We were not in contact again until I recently received this submission
on the elements of a sustainable integrative practice. The ideas
presented here are based on a presentation by P. R. Krishna Kumar,
managing trustee of the Arya Vaidya Pharmacy/ Chikitsalayam &
Research Institute in Coimbatore, India, which Bhattacharya calls
"one of the oldest and most respected names in Ayurveda in
India." Her sharing of ideas was stimulated by an Integrator
article from December 2007 in which I commented on the measures
of sustainability. The 12 characteristics Bhattacharya presents
are from the experience at the pharmacy's hospital and retreat center
in India that has been "economically viable since 1941."
An
Ayurvedic View of Elements of Sustainable Integration by Bhaswati
Bhattacharya, MD, MPH, MA
based on the comments of P. R. Krishna
Kumar
I was stringing to an old blog of yours and found in the Dec. 13,
2007, issue: "Lest my friends and other skeptics accuse me
of naïve idealism, let me quickly add that the touchstone of
‘who wins and who loses' in the race towards sustainable integration
will, in the final analysis, be determined by two measures: clinical
effectiveness outcomes and economic outcomes."
So many questions come up for me when I analyze what is happening
in the "Business, Education Policy, and Practice of Integrative
Medicine," but ultimately what you say is true: the judge of
"reality" is whether patients get better, and whether
the model/practice/therapy affects the ecological system of providing
health care, as indexed by the economics. As a clinician, researcher,
and educator in the CAM [complementary and alternative medicine]
field since 1989, I have been discontentedly watching through my
5 degrees of formal education, 4 certifications, and countless CME
[continuing medical education] courses, for who is doing that sustainable
integration.
Currently, I am doing some work at the Arya Vaidya Pharmacy [AVP]/Chikitsalayam
& Research Institute in Coimbatore, one of the oldest and most
respected names in Ayurveda in India. I am pleased to say that they
are doing the doable: a long-term practice in sustainable integration.
How do they maintain the sustainability and integration?
P. R. Krishna Kumar, the managing trustee, put it best last week
speaking to a group of my students from the Dinacharya Institute.
He said that they just do it quietly and consistently, without fanfare,
seeking praise, or making private time for healing a public affair.
Many, many Americans have come to visit, tour, stay, and research
here.
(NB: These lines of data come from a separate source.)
-- ==== Sys2Proof/Proofs/ReedSequencers.lean ====
section
/-! O48. Conversions, delays, start-up, modes, triggers, urgent and housekeeping conversions of a reed (R253 to R291). -/

namespace Sys2Proof.Machine

open Sys2Proof.Safety (Yields output mayWrite mayRead SameOutputs SameBore)

variable (s : State)

/-! ### What a failing word leaves of the reeds -/

theorem dropTag_reeds (tag : Nat) : (dropTag s tag).reeds = s.reeds :=
  Eq.trans (Eq.refl (freeTag s tag).reeds) (reeds_of_quiet (freeTag_quiet ..))

theorem coreRestart_reeds : (coreRestart s).reeds = s.reeds := by
  unfold coreRestart
  split
  · rfl
  · extract_lets s1 _ s2
    have h2 : s2.reeds = s.reeds := Eq.trans (Eq.refl s1.reeds) (post_reeds ..)
    refine (foldl_part s2 (π := State.reeds) (fun u c => ?_) _).trans h2
    exact (dropTag_reeds ..).trans ((reeds_of_quiet (complete_quiet ..)).trans (post_reeds ..))

theorem hardFail_reeds (a : Nat) : (hardFail s a).reeds = s.reeds := by
  unfold hardFail
  extract_lets bank row _ s1 s2 s3
  have h3 : s3.reeds = s.reeds := (post_reeds ..).trans rfl
  clear_value s3
  split
  · split
    · exact (post_reeds s3 _ _ _ _).trans h3
    · exact h3
  · split
    · rfl
    · split <;> rfl

theorem parFail_reeds (a : Nat) : (parFail s a).1.reeds = s.reeds := by
  unfold parFail
  extract_lets r addr s1 s2 s3
  have h1 : s1.reeds = s.reeds := by
    unfold s1
    split <;> rfl
  have h2 : s2.reeds = s.reeds := by
    unfold s2
    split
    · exact (coreRestart_reeds _).trans ((hardFail_reeds ..).trans h1)
    · exact (hardFail_reeds ..).trans h1
  have hm : ∀ u : State, (u.markBad a).reeds = u.reeds := fun u => by
    unfold State.markBad
    split <;> rfl
  clear_value s2
  have h3 : s3.reeds = s.reeds := (post_reeds ..).trans ((bumpReg_reeds ..).trans h2)
  clear_value s3
  split
  · split
    · exact h3
    · exact (hm _).trans h3
  · dsimp only [borePost]
    rw [post_reeds, bumpReg_reeds, hm]
    exact h2

/-- The reed whose sequence table holds a word. -/
def tableReed (w : Nat) : Nat := (w - 0xAC_0000) / 8 / 64

theorem regionNote_reeds (w : Nat) : (regionNote s w).reeds = s.reeds ∨ (boreRegion w = 6 ∧
    (regionNote s w).reeds = (setReed s (tableReed w) { reed s (tableReed w) with parity := (reed s (tableReed w)).parity + 1 }).reeds) := by
  unfold regionNote
  split
  · exact .inl (post_reeds ..)
  · exact .inl (post_reeds ..)
  next h => exact .inr ⟨h, post_reeds ..⟩
  · exact .inl rfl

theorem foldl_parFail_reeds (l : List Nat) (p : State × Bool) :
    (l.foldl (fun p w => let r := parFail p.1 w; (r.1, p.2 && r.2)) p).1.reeds = p.1.reeds := by
  induction l generalizing p with
  | nil => rfl
  | cons w l ih => exact (ih _).trans (parFail_reeds ..)

/-- A unit that is read changes at most the count of failures of the reed whose table it belongs to. -/
theorem parReads_reeds (a n : Nat) : (parReads s a n).1.reeds = s.reeds ∨ ∃ w, a ≤ w ∧ w < a + 4 * n ∧ boreRegion w = 6 ∧
    (parReads s a n).1.reeds = (setReed s (tableReed w) { reed s (tableReed w) with parity := (reed s (tableReed w)).parity + 1 }).reeds := by
  unfold parReads
  split
  · exact .inl rfl
  next w ws hf =>
    have hw : w ∈ ((List.range n).map (fun i => a + 4 * i)).filter s.bore.badPar.contains := by
      rw [hf]
      exact List.mem_cons_self
    obtain ⟨i, hi, e⟩ := List.mem_map.mp (List.mem_of_mem_filter hw)
    have hi' := List.mem_range.mp hi
    dsimp only at e ⊢
    have hp := foldl_parFail_reeds (w :: ws) (s, true)
    generalize (w :: ws).foldl (fun p w => let r := parFail p.1 w; (r.1, p.2 && r.2)) (s, true) = p at hp ⊢
    rcases regionNote_reeds p.1 w with h | ⟨h6, h⟩
    · exact .inl (h.trans hp)
    · refine .inr ⟨w, by omega, by omega, h6, h.trans ?_⟩
      unfold setReed reed
      dsimp only at hp ⊢
      rw [hp]

theorem boreRegion_ne_six {a : Nat} (h : 0xC0_0000 ≤ a) : boreRegion a ≠ 6 := by
  unfold boreRegion
  rw [if_neg (by omega), if_neg (by omega), if_neg (by omega), if_neg (by omega), if_neg (by omega), if_neg (by omega),
    if_neg (by omega), if_neg (by omega)]
  repeat' split
  all_goals decide

/-- Words of the accumulators lie in no sequence table. -/
theorem parReads_acc_reeds (i n : Nat) : (parReads s (accAddr i) n).1.reeds = s.reeds := by
  rcases parReads_reeds s (accAddr i) n with h | ⟨w, hw, -, h6, -⟩
  · exact h
  · exact absurd h6 (boreRegion_ne_six (Nat.le_trans (Nat.le_add_right ..) hw))

/-! ### What a sample leaves -/

/-- A property of the machine that a sample which enters an accumulator keeps: nothing it writes bears on it (R294 to R301). -/
structure Sampled (P : State → Prop) : Prop where
  read : ∀ {s i}, P s → P (parReads s (accAddr i) 4).1
  count : ∀ {s}, P s → P (bumpReg s (ro pgACC 0x4C) 0 16)
  accs : ∀ {s v}, P s → P { s with accs := v }
  words : ∀ {s a ws}, P s → P (setBores s a ws)
  post : ∀ {s page src d sub}, P s → P (post s page src d sub)
  power : ∀ {s ch v}, P s → P (powerUpdate s ch v)
  tiles : ∀ {s v}, P s → P { s with tiles := v }
  loops : ∀ {s v}, P s → P { s with loops := v }

namespace Sampled

variable {P : State → Prop} (h : Sampled P) {s : State}
include h

theorem accParity {i : Nat} (hs : P s) : P (accParity s i) := by
  unfold Machine.accParity accRestart accSet
  extract_lets s1 w3 w3' _ s2
  have h1 : P s1 := h.count hs
  have h2 : P s2 := h.accs h1
  exact h.post (h.words h2)

theorem accCheck {i : Nat} (hs : P s) : P (accCheck s i).1 := by
  unfold Machine.accCheck
  extract_lets p
  have hp : P p.1 := h.read hs
  split
  · exact hp
  · exact h.accParity hp

theorem loopCheck {ch : Nat} (hs : P s) : P (loopCheck s ch) := by
  unfold Machine.loopCheck
  dsimp only
  split
  · exact h.accCheck hs
  · exact h.accCheck (h.accCheck hs)

theorem loopMeasure {i : Nat} (hs : P s) : P (loopMeasure s i) := by
  unfold Machine.loopMeasure
  refine List.foldlRecOn (motive := P) _ _ hs fun u hu ch _ => ?_
  dsimp only
  split
  · exact hu
  · exact h.loops (h.loopCheck hu)

theorem accFeeds {i : Nat} {v : Int} (hs : P s) : P (accFeeds s i v) := by
  unfold Machine.accFeeds
  dsimp only
  split
  · exact h.power hs
  · split
    · exact h.tiles hs
    · split
      · exact h.loopMeasure hs
      · exact hs

theorem accEnter {i : Nat} {x : Int} {ovr : Bool} (hs : P s) : P (accEnter s i x ovr) := by
  unfold Machine.accEnter
  split
  · exact hs
  · extract_lets s1 cfg w0 w3 mark zeroed mn mx fill r blockOvr _ s2 w3' m1 m2
    have h2 : P s2 := h.accs (h.accCheck hs)
    clear_value s2
    split
    · exact h.words h2
    · extract_lets w0' s3 s4
      have h3 : P s3 := h.words h2
      refine h.accFeeds (?_ : P s4)
      unfold s4
      split
      · exact h.post h3
      · exact h3

end Sampled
AVP has shared an NIH grant with the University of Washington,
under the guidance of Dr. Mano Venkatraman, PhD. People from the
Samueli Institute and from Bastyr have come to visit. They see the
work; they discuss; but most Westerners seeking gold cannot get
how they do it here, because it does not involve the chase for recognition,
fame, and success as measured by the West. AVP just works to make
good products and treat patients and heal them here in the 60-bed
hospital. And they are also economically quite viable, since 1941.
When they make a product well, a patient heals. That is joy enough.
I have seen clinical outcomes here that I have not seen in my 24
years in the biomedical-industrial complex, with all its technology,
drug development, and clinical tools. Dr. Raveendran, the medical
director, can take someone's pulse and tell about their organs and
prescribe herbs and work with allopathic diagnoses side by side.
But he does not boast about it. He simply says, "I am just
observing the patient. S/he is telling me the answers. I just have
to listen."
The problems to Westerners are several, and they address some of
the big underlying issues of why integrative medicine is stumbling
in its pace to help patients and change the system.
1. Ego
vs. Teamwork
The ability to excel and practice here requires that the practitioner
let go of his/her ego and allow practice as part of a team. The
team includes the patient, the doctor, the family/environment, and
the medicine; and all are responsible for the healing. Healing is
not the genius of the doctor.
AVP does not put the medical doctor first. The MD has to acknowledge
that the healing is also due to touch (done by the Ayurvedic massage
therapists, sometimes 7 working on one patient), the diet (created
by the full-time chefs using organic and healthy ingredients, no
GMO), the environment (the hospital is located near a spiritual
center), and the medicine (created by AVP).
2. Career
Development
When the doctors get awards, they give them to the group and don't
covet them for themselves to further their own careers. The need
to be recognized, to name things after one's own discovery,
is strange to authentic Ayurveda. Modern Ayurvedic vaidyas [physicians]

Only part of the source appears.